-- ==== Sys2Proof/Laws/State.lean ====
section
/-! SUPPORT. Every field of a state after every update of `State` that changes one field, so that no proof unfolds an update;
and what the changed field reads as. -/

namespace Sys2Proof.Machine

/-! ### What an update reads back as -/

@[simp] theorem State.group?_setGroup (s : State) (k j : Nat) (g : Group) :
    (s.setGroup k g).group? j = if j = k then some g else s.group? j := Table.find_insert _ _ _ _
@[simp] theorem State.group?_modGroup (s : State) (k j : Nat) (f : Group → Group) :
    (s.modGroup k f).group? j = if j = k then (s.group? k).map f else s.group? j := Table.find_adjust _ _ _ _
@[simp] theorem State.core_setCore (s : State) (c d : Nat) (x : CoreSt) :
    (s.setCore c x).core d = if d = c then x else s.core d := Table.get_put _ _ _ _ _
@[simp] theorem State.core_modCore (s : State) (c d : Nat) (f : CoreSt → CoreSt) :
    (s.modCore c f).core d = if d = c then f (s.core c) else s.core d := Table.get_put _ _ _ _ _
@[simp] theorem State.stampsOf_setStamps (s : State) (a b : Nat) (x : Stamps) :
    (s.setStamps a x).stampsOf b = if b / 4 = a / 4 then x else s.stampsOf b := Table.get_put _ _ _ _ _
@[simp] theorem State.entry_setEntry (s : State) (l j : Nat) (d : Dir) :
    (s.setEntry l d).entry j = if j = l then d else s.entry j := Table.get_put _ _ _ _ _
@[simp] theorem State.fn_setFn (s : State) (f j : Nat) (x : Fn) :
    (s.setFn f x).fn j = if j = f then x else s.fn j := Table.get_put _ _ _ _ _
@[simp] theorem State.link_setLink (s : State) (l j : Nat) (x : Link) :
    (s.setLink l x).link j = if j = l then x else s.link j := Table.get_put _ _ _ _ _
@[simp] theorem State.peer_setPeer (s : State) (n j : Nat) (p : Peer) :
    (s.setPeer n p).peer j = if j = n then p else s.peer j := Table.get_put _ _ _ _ _

/-! ### `setGroup` -/

@[simp] theorem State.setGroup_clk (s : State) (k : Nat) (g : Group) : (s.setGroup k g).clk = s.clk := rfl
@[simp] theorem State.setGroup_tb (s : State) (k : Nat) (g : Group) : (s.setGroup k g).tb = s.tb := rfl
@[simp] theorem State.setGroup_tbFrac (s : State) (k : Nat) (g : Group) : (s.setGroup k g).tbFrac = s.tbFrac := rfl
@[simp] theorem State.setGroup_mhz (s : State) (k : Nat) (g : Group) : (s.setGroup k g).mhz = s.mhz := rfl
@[simp] theorem State.setGroup_power (s : State) (k : Nat) (g : Group) : (s.setGroup k g).power = s.power := rfl
@[simp] theorem State.setGroup_free (s : State) (k : Nat) (g : Group) : (s.setGroup k g).free = s.free := rfl
@[simp] theorem State.setGroup_serial (s : State) (k : Nat) (g : Group) : (s.setGroup k g).serial = s.serial := rfl
@[simp] theorem State.setGroup_agenda (s : State) (k : Nat) (g : Group) : (s.setGroup k g).agenda = s.agenda := rfl
@[simp] theorem State.setGroup_cur (s : State) (k : Nat) (g : Group) : (s.setGroup k g).cur = s.cur := rfl
@[simp] theorem State.setGroup_scan (s : State) (k : Nat) (g : Group) : (s.setGroup k g).scan = s.scan := rfl
@[simp] theorem State.setGroup_wgs (s : State) (k : Nat) (g : Group) : (s.setGroup k g).wgs = s.wgs := rfl
@[simp] theorem State.setGroup_gangs (s : State) (k : Nat) (g : Group) : (s.setGroup k g).gangs = s.gangs := rfl
@[simp] theorem State.setGroup_launches (s : State) (k : Nat) (g : Group) : (s.setGroup k g).launches = s.launches := rfl
@[simp] theorem State.setGroup_queues (s : State) (k : Nat) (g : Group) : (s.setGroup k g).queues = s.queues := rfl
@[simp] theorem State.setGroup_served (s : State) (k : Nat) (g : Group) : (s.setGroup k g).served = s.served := rfl
@[simp] theorem State.setGroup_generation (s : State) (k : Nat) (g : Group) : (s.setGroup k g).generation = s.generation := rfl
@[simp] theorem State.setGroup_hoists (s : State) (k : Nat) (g : Group) : (s.setGroup k g).hoists = s.hoists := rfl
@[simp] theorem State.setGroup_cores (s : State) (k : Nat) (g : Group) : (s.setGroup k g).cores = s.cores := rfl
@[simp] theorem State.setGroup_coreMap (s : State) (k : Nat) (g : Group) : (s.setGroup k g).coreMap = s.coreMap := rfl
@[simp] theorem State.setGroup_ctlb (s : State) (k : Nat) (g : Group) : (s.setGroup k g).ctlb = s.ctlb := rfl
@[simp] theorem State.setGroup_mats (s : State) (k : Nat) (g : Group) : (s.setGroup k g).mats = s.mats := rfl
@[simp] theorem State.setGroup_mem (s : State) (k : Nat) (g : Group) : (s.setGroup k g).mem = s.mem := rfl
@[simp] theorem State.setGroup_check (s : State) (k : Nat) (g : Group) : (s.setGroup k g).check = s.check := rfl
@[simp] theorem State.setGroup_devFail (s : State) (k : Nat) (g : Group) : (s.setGroup k g).devFail = s.devFail := rfl
@[simp] theorem State.setGroup_homes (s : State) (k : Nat) (g : Group) : (s.setGroup k g).homes = s.homes := rfl
@[simp] theorem State.setGroup_held (s : State) (k : Nat) (g : Group) : (s.setGroup k g).held = s.held := rfl
@[simp] theorem State.setGroup_wet (s : State) (k : Nat) (g : Group) : (s.setGroup k g).wet = s.wet := rfl
@[simp] theorem State.setGroup_dir (s : State) (k : Nat) (g : Group) : (s.setGroup k g).dir = s.dir := rfl
@[simp] theorem State.setGroup_seals (s : State) (k : Nat) (g : Group) : (s.setGroup k g).seals = s.seals := rfl
@[simp] theorem State.setGroup_monitors (s : State) (k : Nat) (g : Group) : (s.setGroup k g).monitors = s.monitors := rfl
@[simp] theorem State.setGroup_msgs (s : State) (k : Nat) (g : Group) : (s.setGroup k g).msgs = s.msgs := rfl
@[simp] theorem State.setGroup_prefetches (s : State) (k : Nat) (g : Group) : (s.setGroup k g).prefetches = s.prefetches := rfl
@[simp] theorem State.setGroup_bursts (s : State) (k : Nat) (g : Group) : (s.setGroup k g).bursts = s.bursts := rfl
@[simp] theorem State.setGroup_ops (s : State) (k : Nat) (g : Group) : (s.setGroup k g).ops = s.ops := rfl
@[simp] theorem State.setGroup_bloom (s : State) (k : Nat) (g : Group) : (s.setGroup k g).bloom = s.bloom := rfl
@[simp] theorem State.setGroup_repeats (s : State) (k : Nat) (g : Group) : (s.setGroup k g).repeats = s.repeats := rfl
@[simp] theorem State.setGroup_epoch (s : State) (k : Nat) (g : Group) : (s.setGroup k g).epoch = s.epoch := rfl
@[simp] theorem State.setGroup_log (s : State) (k : Nat) (g : Group) : (s.setGroup k g).log = s.log := rfl
@[simp] theorem State.setGroup_fatal (s : State) (k : Nat) (g : Group) : (s.setGroup k g).fatal = s.fatal := rfl
@[simp] theorem State.setGroup_ctxs (s : State) (k : Nat) (g : Group) : (s.setGroup k g).ctxs = s.ctxs := rfl
@[simp] theorem State.setGroup_fills (s : State) (k : Nat) (g : Group) : (s.setGroup k g).fills = s.fills := rfl
@[simp] theorem State.setGroup_tokens (s : State) (k : Nat) (g : Group) : (s.setGroup k g).tokens = s.tokens := rfl
@[simp] theorem State.setGroup_fns (s : State) (k : Nat) (g : Group) : (s.setGroup k g).fns = s.fns := rfl
@[simp] theorem State.setGroup_cmds (s : State) (k : Nat) (g : Group) : (s.setGroup k g).cmds = s.cmds := rfl
@[simp] theorem State.setGroup_node (s : State) (k : Nat) (g : Group) : (s.setGroup k g).node = s.node := rfl
@[simp] theorem State.setGroup_links (s : State) (k : Nat) (g : Group) : (s.setGroup k g).links = s.links := rfl
@[simp] theorem State.setGroup_peers (s : State) (k : Nat) (g : Group) : (s.setGroup k g).peers = s.peers := rfl
@[simp] theorem State.setGroup_parked (s : State) (k : Nat) (g : Group) : (s.setGroup k g).parked = s.parked := rfl
@[simp] theorem State.setGroup_scans (s : State) (k : Nat) (g : Group) : (s.setGroup k g).scans = s.scans := rfl
@[simp] theorem State.setGroup_health (s : State) (k : Nat) (g : Group) : (s.setGroup k g).health = s.health := rfl
@[simp] theorem State.setGroup_alerts (s : State) (k : Nat) (g : Group) : (s.setGroup k g).alerts = s.alerts := rfl
@[simp] theorem State.setGroup_sideband (s : State) (k : Nat) (g : Group) : (s.setGroup k g).sideband = s.sideband := rfl
@[simp] theorem State.setGroup_fw (s : State) (k : Nat) (g : Group) : (s.setGroup k g).fw = s.fw := rfl
@[simp] theorem State.setGroup_fwFree (s : State) (k : Nat) (g : Group) : (s.setGroup k g).fwFree = s.fwFree := rfl
@[simp] theorem State.setGroup_spoilt (s : State) (k : Nat) (g : Group) : (s.setGroup k g).spoilt = s.spoilt := rfl
@[simp] theorem State.setGroup_flaws (s : State) (k : Nat) (g : Group) : (s.setGroup k g).flaws = s.flaws := rfl
@[simp] theorem State.setGroup_leafRel (s : State) (k : Nat) (g : Group) : (s.setGroup k g).leafRel = s.leafRel := rfl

* _WORK ITEM_: In the records above, locate every line with the string "CoreSt" and copy it.

* _WRITTEN ANSWER_:
@[simp] theorem State.core_setCore (s : State) (c d : Nat) (x : CoreSt) :
@[simp] theorem State.core_modCore (s : State) (c d : Nat) (f : CoreSt → CoreSt) :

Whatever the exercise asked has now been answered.